Do groźnego pożaru doszło dzisiaj po godzinie 9 w Gorzycy. Spłonęło poddasze i dach domu jednorodzinnego. Nikomu nic się nie stało.
Wydobywający się z mieszkania dym zauważyli mieszkańcy, którzy niezwłocznie zaalarmowali straż pożarną. Jako pierwsza na miejscu zjawiła się jednostka OSP z Krzeczyna Wielkiego, która po rozpoznaniu przystąpiła do gaszenia pożaru. Strażacy mieli problem ze zlokalizowaniem ogólnodostępnego hydratu, który nie dość, że nie był oznakowany, to jeszcze znajdował się za ogrodzeniem. W międzyczasie zaczęły dojeżdżać kolejne zastępy pożarników oraz pogotowie energetyczne, które odłączyło zasilanie budynku oraz pogotowie gazowe, które sprawdziło czy nie doszło do rozszczelnienia instalacji gazowej.

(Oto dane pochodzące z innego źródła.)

/-- The state that classes P, D and C all clear. -/
def resetCommon (s : State) : State :=
  let s := stagesDrop s
  let clear (r : PathRegs) : PathRegs := { tickHold := r.tickHold }
  { s with
    power := { s.power with
      autoNap := 0, reqResult := .none, entry := none, ordersOut := [], ordered := none, waking := false,
      wakeWrite := none, heldDark := false, orderDue := none, asleep := [] }
    restart := { straps := s.restart.straps, strapNow := s.restart.strapNow, strapLogged := s.restart.strapLogged }
    members := { ports := s.members.ports }, ledger := { pools := s.ledger.pools }, log := {}, pathC := clear s.pathC, pathM := clear s.pathM
    cport := { s.cport with whistling := false, wseq := 0 }
    mgmt := {}, hbu := { gnt := s.hbu.gnt, busyIn := s.hbu.busyIn }, dma := {}, queues := {}, palette := {}
    skb := { s.skb with scanDone := false, pausePct := 95, hwmPct := 75, flushAge := 100 } }

/-- A class C reset, and the restart after a loss of lock, clear this (R114). The hold of NVCFG_LOST outlasts them: only a
class P or D reset may end it (R25, R132). -/
def resetC (s : State) : State :=
  { resetCommon s with restart := { (resetCommon s).restart with nvcfgLost := s.restart.nvcfgLost } }

/-- A class D reset, and with `p` a class P reset, clears this as well (R114). -/
def resetPD (p : Bool) (s : State) : State :=
  let s := resetCommon s
  { s with
    power := { s.power with vpfSel := 0, pfailPinEn := true, state := .run }
    clk := { xinOk := s.clk.xinOk }
    restart := { s.restart with strapLogged := false }
    pathC := {}, pathM := {}, cport := {}, scratch := Vector.replicate 8 0, ledger := {}, ring := {}
    canvas := if p then { era := s.canvas.era + 1 } else s.canvas
    skb := if p then { s.skb with lastPage := 2047, lastRec := 2047, cseq := 1 } else s.skb
    nv := { s.nv with prog := [] } }

/-! ## RST_CAUSE (R119, R120) -/

/-- TRIP_SRC of a source. -/
def TripSrc.num : TripSrc → BitVec 4
  | .vcore => 1 | .pfail => 2 | .vio18 => 3 | .vstby => 4 | .xin => 5

/-- CAUSE codes. -/
def Cause.num : Cause → Nat
  | .powerOn => 1 | .standbyExit => 2 | .powerFail => 3 | .xinLoss => 4 | .resetPin => 5 | .control => 6 | .pllLoss => 7

/-- CAUSE and TRIP_SRC by the first rule that applies. -/
def causeOf (trigger : Cause) (s : State) : Cause × BitVec 4 :=
  if s.standby.exiting.isSome then (.standbyExit, 0)
  else match s.standby.tripLatch with
    | some .xin => (.xinLoss, 5)
    | some t => (.powerFail, TripSrc.num t)
    | none =>
      if !s.power.fromBelow then (trigger, 0)
      else if s.nv.session == .opened then (.powerFail, 0xF)
      else (.powerOn, 0)

/-- RST_CAUSE as read. -/
def rstCauseWord (s : State) : Word :=
  fld 24 s.standby.restartCount.toNat ||| fld 16 s.restart.tripSrc.toNat ||| fld 14 s.restart.nvSel.toNat
    ||| flg 13 s.restart.otherBad ||| fld 8 s.restart.prevLevel.toNat ||| fld 0 s.restart.cause.num
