-- ==== Sys2Proof/Machine/Step.lean ====
section
/-! DEFINITION. One step of the block: the command at the front of the queue. -/

namespace Sys2Proof.Machine

/-- One step: the command at the front takes effect, with the rest of the queue left waiting; a block with an empty
queue idles (log entry 1). -/
def step (s : State) : Host.Outcome State Fault Refusal :=
  match s.pending with
  | [] => .next s
  | c :: rest => exec c { s with pending := rest }

/-- The state with the command that a table word spells put at the front of its queue; no word spells one. -/
def State.withFetchWord (s : State) (nbits w : Nat) : State :=
  match decodeTableWord nbits w with
  | none => s
  | some c => { s with pending := c :: s.pending }

end Sys2Proof.Machine
end

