/-- ROLL_CALL_START, ROLL_NOW and LINK_NOTE start a roll call with the next epoch and a NONCE from TICK, or call for
another while one runs. FORGET removes an UNREACHABLE node that no role records, ADOPT marks a FOREIGN worker to be
numbered as a blank one; anything else of them is logged alone. A manager whose ROLL_CALL returns notes its HOPS; a
foreign NONCE ends the roll call with SHAPE FAULT and TWO_MANAGERS. A worker takes its hops and port from ROLL_CALL;
answers are collected in order. The end of collection changes nothing before its conditions hold; then it awaits a
ROLL_ACK of every worker that needs ROLL_ASSIGN, and with none to await, or at the last ROLL_ACK, the roll call ends with
SHAPE, WORKERS and each found worker's entry (stated where no request is out and no worker holds an ACTIVE member).
ROLL_ASSIGN asks for one NV commit; ROLL_DONE gives a numbered worker the epoch.
(20_ferek_ring.md) -/
def Obligations.RollCallsNumberTheWorkers : Prop :=
  (∀ s : State, rollsRun s = true →
    (s.ring.roll = none → ∀ c ∈ [Instr.rollCallStart, .rollNow], reaches c s fun t =>
      t = { s with ring := t.ring, log := t.log, ledger := t.ledger } ∧ t.ring.rollSeq = s.ring.rollSeq + 1 ∧
      t.ring.nonce = some (s.clk.tick.truncate 16) ∧ t.ring.roll = some { start := s.clk.tick.toNat } ∧
      t.ring.rollAgain = false ∧ t.ring.nodes = s.ring.nodes) ∧
    (s.ring.roll.isSome = true → ∀ c ∈ [Instr.rollCallStart, .rollNow], reaches c s fun t =>
      t = { s with ring := { s.ring with rollAgain := true } })) ∧
  (∀ s : State, unitsUp s = true → isManager s = false → (reaches .rollCallStart s fun t => t = s) ∧
    reaches .rollNow s fun t => t = logRec .ringCmdRefused (leBytes 4 (ringCtrlWord s ||| flg 29 true).toNat) s) ∧
  (∀ (s : State) (k : BitVec 4) (key : Half), unitsUp s = true →
    (reaches (.forget k) s fun t =>
      (isManager s = true → mayForget k s = true → t.roster = s.roster.set k.toFin false ∧
        t.ring = { s.ring with nodes := s.ring.nodes.set k.toFin {}, unreach := s.ring.unreach - 1 } ∧
        t = { s with ident := t.ident, nv := t.nv, skb := t.skb, roster := t.roster, ring := t.ring } ∧
        (s.restart.nvcfgLost = false → t.nv.commits = s.nv.commits ++ [.keep])) ∧
      (isManager s = false ∨ mayForget k s = false →
        t = logRec .ringCmdRefused (leBytes 4 (ringCtrlWord s ||| fld 26 1 ||| fld 20 k.toNat).toNat) s)) ∧
    (reaches (.adopt k key) s fun t =>
      (isManager s = true → (s.ring.nodes.get k.toFin).status = .foreign →
        (s.ring.nodes.get k.toFin).fabricId.truncate 16 = key →
        t.ring.adopt = some ((s.ring.nodes.get k.toFin).fabricId, (s.ring.nodes.get k.toFin).node) ∧
        (rollsRun s = true → s.ring.roll = none → t.ring.rollSeq = s.ring.rollSeq + 1)) ∧
      (isManager s = false ∨ (s.ring.nodes.get k.toFin).status ≠ .foreign ∨
          (s.ring.nodes.get k.toFin).fabricId.truncate 16 ≠ key →
        t = logRec .ringCmdRefused
          (leBytes 4 (ringCtrlWord s ||| fld 26 2 ||| fld 20 k.toNat ||| fld 0 key.toNat).toNat) s))) ∧
  (∀ (s : State) (fb : Bool) (p : Pkt),
    (isManager s = true → inOrder fb 0x01 p s →
      (∀ r, s.ring.nonce = some ((flit p 1).truncate 16) → s.ring.roll = some r → r.acks = none →
        reaches (.rollCall fb p) s fun t => t = { s with ring := t.ring } ∧
          t.ring.roll = some { r with returned := some ((flit p 1).extractLsb' 16 4).toNat }) ∧
      (s.ring.nonce ≠ some ((flit p 1).truncate 16) → s.ring.rollAgain = false → reaches (.rollCall fb p) s fun t =>
        t.ring.roll = none ∧ t.ring.shape = 3 ∧ t.ring.twoManagers = true ∧ t.ring.nodes = s.ring.nodes)) ∧
    (isManager s = false → p.bcast = true → inOrder fb 0x01 p s → reaches (.rollCall fb p) s fun t =>
      t = { s with ring := t.ring, log := t.log, ledger := t.ledger } ∧ t.ring.toward = fb ∧
      t.ring.hops = (flit p 1).extractLsb' 16 4 + 1 ∧ t.ring.fabric = flit p 0 ∧
      sentOn fb 0x02 (fun x => x.dst = 0 ∧ x.src = s.ident.node ∧ flit x 0 = s.ident.fabricId ∧
        (flit x 1).extractLsb' 4 4 = (flit p 1).extractLsb' 16 4 + 1) t) ∧
    (∀ (r : Roll) (rtt : Half), isManager s = true → inOrder fb 0x02 p s → s.ring.roll = some r → r.acks = none →
      reaches (.rollAnswer fb p rtt) s fun t => t = { s with ring := t.ring } ∧ ∃ a : Answer,
        t.ring.roll = some { r with answers := r.answers ++ [a] } ∧ a.side = fb ∧ a.hops = (flit p 1).extractLsb' 4 4 ∧
        a.node = (flit p 1).extractLsb' 0 4 ∧ a.fabricId = flit p 0 ∧ a.last = (flit p 1).getLsbD 9 ∧ a.rtt = rtt) ∧
    (∀ (r : Roll) (l : List (BitVec 4)), isManager s = true → inOrder fb 0x04 p s → s.ring.roll = some r →
      r.acks = some l → l.erase p.src ≠ [] → reaches (.rollAck fb p) s fun t => t = { s with ring := t.ring } ∧
        t.ring.roll = some { r with acks := some (l.erase p.src) }) ∧
    (∀ (r : Roll) (l : List (BitVec 4)), isManager s = true → inOrder fb 0x04 p s → s.ring.roll = some r →
      r.acks = some l → l.erase p.src = [] → s.ring.rollAgain = false → s.ring.reqs = [] →
      (∀ m, (memGet m s).state = .active → nodeOf m = 0) → reaches (.rollAck fb p) s (numberedBy r s)) ∧
    (inOrder fb 0x03 p s → forWorker p s → s.restart.nvcfgLost = false → reaches (.rollAssign fb p) s fun t =>
      t.nv.commits = s.nv.commits ++ [.assign (flit p 0) ((flit p 1).extractLsb' 0 4) p.tag] ∧
      t = { s with ident := t.ident, nv := t.nv, skb := t.skb, ring := t.ring }) ∧
    (inOrder fb 0x05 p s → isManager s = false → p.bcast = true → reaches (.rollDone fb p) s fun t =>
      t.ring.shape = (flit p 0).extractLsb' 0 2 ∧ t.ring.doneSeen = true ∧
      t.ring.epoch = if numbered s then p.epoch else s.ring.epoch) ∧
    (inOrder fb 0x06 p s → rollsRun s = true → reaches (.linkNote fb p) s fun t =>
      (s.ring.roll = none → t.ring.rollSeq = s.ring.rollSeq + 1 ∧ t.ring.roll = some { start := s.clk.tick.toNat }) ∧
      (s.ring.roll.isSome = true → t.ring.rollAgain = true ∧ t.ring.rollSeq = s.ring.rollSeq ∧ t.ring.roll = s.ring.roll))) ∧
  (∀ s : State, rollsRun s = true → collected s = false → reaches .rollCallCollectEnd s fun t => t = s) ∧
  (∀ (s : State) (r : Roll), rollsRun s = true → s.ring.roll = some r → r.acks = none → collected s = true →
    s.ident.fabricId ≠ 0 → ∀ plan,
      plan = numberAll s.ident.fabricId s.roster s.ring.adopt [] (r.found.filter fun f => !excluded r f.1 s) →
    ((plan.filter fun n => n.assigned s.ident.fabricId) = [] → s.ring.rollAgain = false → s.ring.reqs = [] →
      (∀ m, (memGet m s).state = .active → nodeOf m = 0) →
      reaches .rollCallCollectEnd s (numberedBy { r with plan := plan } s)) ∧
    ((plan.filter fun n => n.assigned s.ident.fabricId) ≠ [] → reaches .rollCallCollectEnd s fun t =>
        t.ring.roll = some { r with
          plan := plan, acks := some ((plan.filter fun n => n.assigned s.ident.fabricId).map (·.node)) } ∧
        (∀ k, t.roster.get k = (s.roster.get k || plan.any fun n => n.out == .worker && n.node.toFin == k))))
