-- ==== Sys2Proof/Laws/Shared.lean ====
section
/-! SUPPORT. What the operations that every unit shares leave alone: the log, the pools, sending on the ring, requests,
member states and NV commits. `f_kept` says it of one operation whole; the lemmas after it say it per component. -/

namespace Sys2Proof.Machine

section Frames

set_option Elab.async false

Cztery zastępy strażaków w maskach tlenowych walczyło z żywiołem ponad godzinę. Na miejsce zadysponowano także wóz z drabiną, jednak nie było konieczności jego użycia. Trwa jeszcze dogaszanie budynku. Aby dostać się do nadpalonych więźb dachowych, strażacy za pomocą bosaków i łopat usunęli dachówki. Najprawdopodobniej pożar powstał od pieca.
Poszkodowaną kobietą ze spalonego domu zajęła się rodzina.